I'm feeling the need to declutter my house recently. It comes in phases, spells, from time to time. I look around and realize (again) that I have books that will never be read, crafts that will never be completed, things that are not valid to us anymore.
So I started with a box of books in my floor for over a year. That went to the library. I haven't had a chance to read even 1 book. I hope the public will enjoy them.
I have more books that I want to find a place where some child will have enjoyment with them. I loved books. It gave me places to imagine to go with people to imagine you were or with.
I have several boxes in a closet that haven't been touched or opened since I moved in around 3 years ago. I need to pull those down and see if something in them can be disposed of or given away or sold. 
I struggle with this because everything holds a memory, everything I worked so hard to survive through in life was accumulated in those boxes before this marriage.
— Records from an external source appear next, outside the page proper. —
/-- An instruction whose latency is `lat` cycles and that still issues when its die's duty goes from 1/k to 1/k': its remaining issues come
at the new duty, or all of them where it waits behind `ahead` (R444). -/
def AccOp.repace (now k k' lat : Nat) (ahead : List AccOp) (o : AccOp) : AccOp :=
  let a := 10 * o.entry.spacing k
  let first := o.last - (o.cycles - 1) * a
  if !o.begun ∨ o.last < now then o
  else
    let last :=
      if first < now then lastIssue (o.entry.spacing k') now ((o.last - now) / a + 1)
      else lastIssue (o.entry.spacing k') (accStart now o.entry ahead) o.cycles
    { o with last := last, final := last + lat * 10 }

/-- The accumulator pipe when its die's duty changes, oldest first. -/
def repaceAll (now k k' : Nat) (ahead : List AccOp) : List AccOp → List AccOp
  | [] => ahead
  | o :: l => repaceAll now k k' (ahead ++ [o.repace now k k' (accLatency o.entry.opc) ahead]) l

/-- The instructions in progress on a die when its duty changes from 1/k to 1/k' (R444). -/
def State.repaceDie (s : State) (d k k' : Nat) : State :=
  if k = k' then s
  else (s.cores.map (·.1)).foldl (fun u g =>
    if g / 96 ≠ d then u
    else u.setCore g { u.core g with
      acc := repaceAll s.time k k' [] (u.core g).acc
      vec := (u.core g).vec.map fun r => { r with mma := r.mma.map (AccOp.repace s.time k k' 32 []) } }) s

/-- The MMA that runs on the vector engine of a core, or waits in its pipe. -/
def Core.routed (c : Core) : List AccOp := c.vec.filterMap (·.mma)

/-- An MMA on the vector route starts: its effect, its flags in the vector set, its times (R80, R109). -/
def State.startRouted (s : State) (d g : Nat) (r : VecRun) (o : AccOp) : State :=
  let c := s.coreOf d g
  let x := s.accRun d g o.entry o.errs
  let writes := c.acc.filter fun p => p.begun && rangesMeet p.entry.accWrites (o.entry.accReads ++ o.entry.accWrites)
  let start := writes.foldl (fun m p => max m (p.final + 10)) s.time
  let last := lastIssue (o.entry.spacing (s.pace d)) start o.cycles
  let o1 := { o with begun := true, last := last, final := last + 320 }
  (x.1.vecFlags d g x.2).updCore d g fun c => { c with vec := { r with mma := some o1 } :: c.vec.drop 1 }

/-- The vector pipe moves on: a routed MMA at its head starts, or leaves once its tile is final. -/
def State.settleVec (s : State) (d g : Nat) : State :=
  match (s.coreOf d g).vec with
  | [] => s
  | r :: rest =>
    match r.mma with
    | none => s
    | some o =>
      if o.begun = false then s.startRouted d g r o
      else if o.final < s.time then s.updCore d g fun c => { c with vec := rest }
      else s

/-- Whether an instruction that stands in the accumulator pipe waits for a routed MMA that has not started (R63, R80). -/
def Core.accBlocked (c : Core) (e : TqEntry) : Bool :=
  c.routed.any fun o => !o.begun && rangesMeet o.entry.accWrites (e.accReads ++ e.accWrites)

/-- The first instruction of the accumulator pipe that has not started starts (R62, R63): its effect is whole at once, its flags go to the
array set, and its times tell how long it occupies the pipe. -/
def State.settleAcc (s : State) (d g : Nat) : State :=
  let c := s.coreOf d g
  match c.acc.find? fun o => !o.begun with
  | none => s
  | some o =>
    if c.accBlocked o.entry then s
    else
      let e := o.entry
      let x := s.accRun d g e o.errs
      let started := c.acc.filter (·.begun)
      let wait := (c.routed.filter fun p => rangesMeet p.entry.accWrites (e.accReads ++ e.accWrites)).foldl (fun m p => max m (p.final + 10))
        (accStart s.time e started)
      let last := lastIssue (e.spacing (s.pace d)) wait o.cycles
      let o1 := { o with begun := true, last := last, final := last + accLatency e.opc * 10 }
      let s1 := (x.1.arrFlags d g x.2).addF CUBE_BUSY_CYCLES d g (if accFamily e.opc && e.depth != 0 then o.cycles else 0)
      s1.updCore d g fun c => { c with acc := c.acc.takeWhile (·.begun) ++ o1 :: (c.acc.dropWhile (·.begun)).drop 1 }

/-- Instructions of the accumulator pipe whose effects have landed leave it. -/
def State.retireAcc (s : State) (d g : Nat) : State :=
  if (s.coreOf d g).acc.all fun o => !o.begun || decide (s.time ≤ o.final) then s
  else s.updCore d g fun c => { c with acc := c.acc.filter fun o => !o.begun || decide (s.time ≤ o.final) }

/-- The accumulator pipe and the vector route of a core move as far as they can at this time. -/
def State.settlePipes (s : State) (d g : Nat) : State :=
  ((((s.retireAcc d g).settleVec d g).settleVec d g).settleAcc d g).settleAcc d g

/-- Whether the accumulator pipe has room for one more instruction: it holds one that is issuing and one that waits (R62). -/
def State.accRoom (s : State) (d g : Nat) : Bool :=
  decide (((s.coreOf d g).acc.filter fun o => !o.begun || decide (s.time ≤ o.last)).length < 2)

/-- Whether the accumulator pipe of a core holds nothing whose effect has still to land. -/
def State.accIdle (s : State) (d g : Nat) : Bool := (s.coreOf d g).acc.all fun o => o.begun && decide (o.final < s.time)

/-- An instruction enters the accumulator pipe, where it has room; it takes the package's job as it issues (R102). -/
def State.accEnter (s : State) (d g : Nat) (e : TqEntry) (errs : List AccErr) : Option State :=
  if s.accRoom d g then
    some ((s.updCore d g fun c => { c with acc := c.acc ++ [⟨{ e with job := s.job }, errs, s.accCycles d e, false, 0, 0⟩] }).settlePipes d g)
  else none

/-- An MMA enters the vector pipe (R80, R137), where it has room. -/
def State.routeEnter (s : State) (d g : Nat) (e : TqEntry) (errs : List AccErr) : Option State :=
  if 2 ≤ (s.coreOf d g).vec.length then none
  else
    some ((s.updCore d g fun c => { c with vec := c.vec ++ [VecRun.enter e false false (some ⟨e, errs, e.routeCycles, false, 0, 0⟩)] }).settlePipes d g)

end Sys2Proof.Machine
end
I see the same struggle with my son. I guess we both understand that "things" are hard to come by sometimes so it feels wasteful to just throw things out.
I do enjoy that I can donate books to the library however how much longer will people even use a library in a building? I have physical hard copy books as well as digital. Sometimes my eyes do not want to look at an electronic device so I have been borrowing books from the local library. It also saves space and money to borrow them from the library. And the kids seem to enjoy it, which was a welcomed surprise.
I need to declutter however I hardly have the energy or time lately. I guess this blog post will have to serve as my wishful thinking...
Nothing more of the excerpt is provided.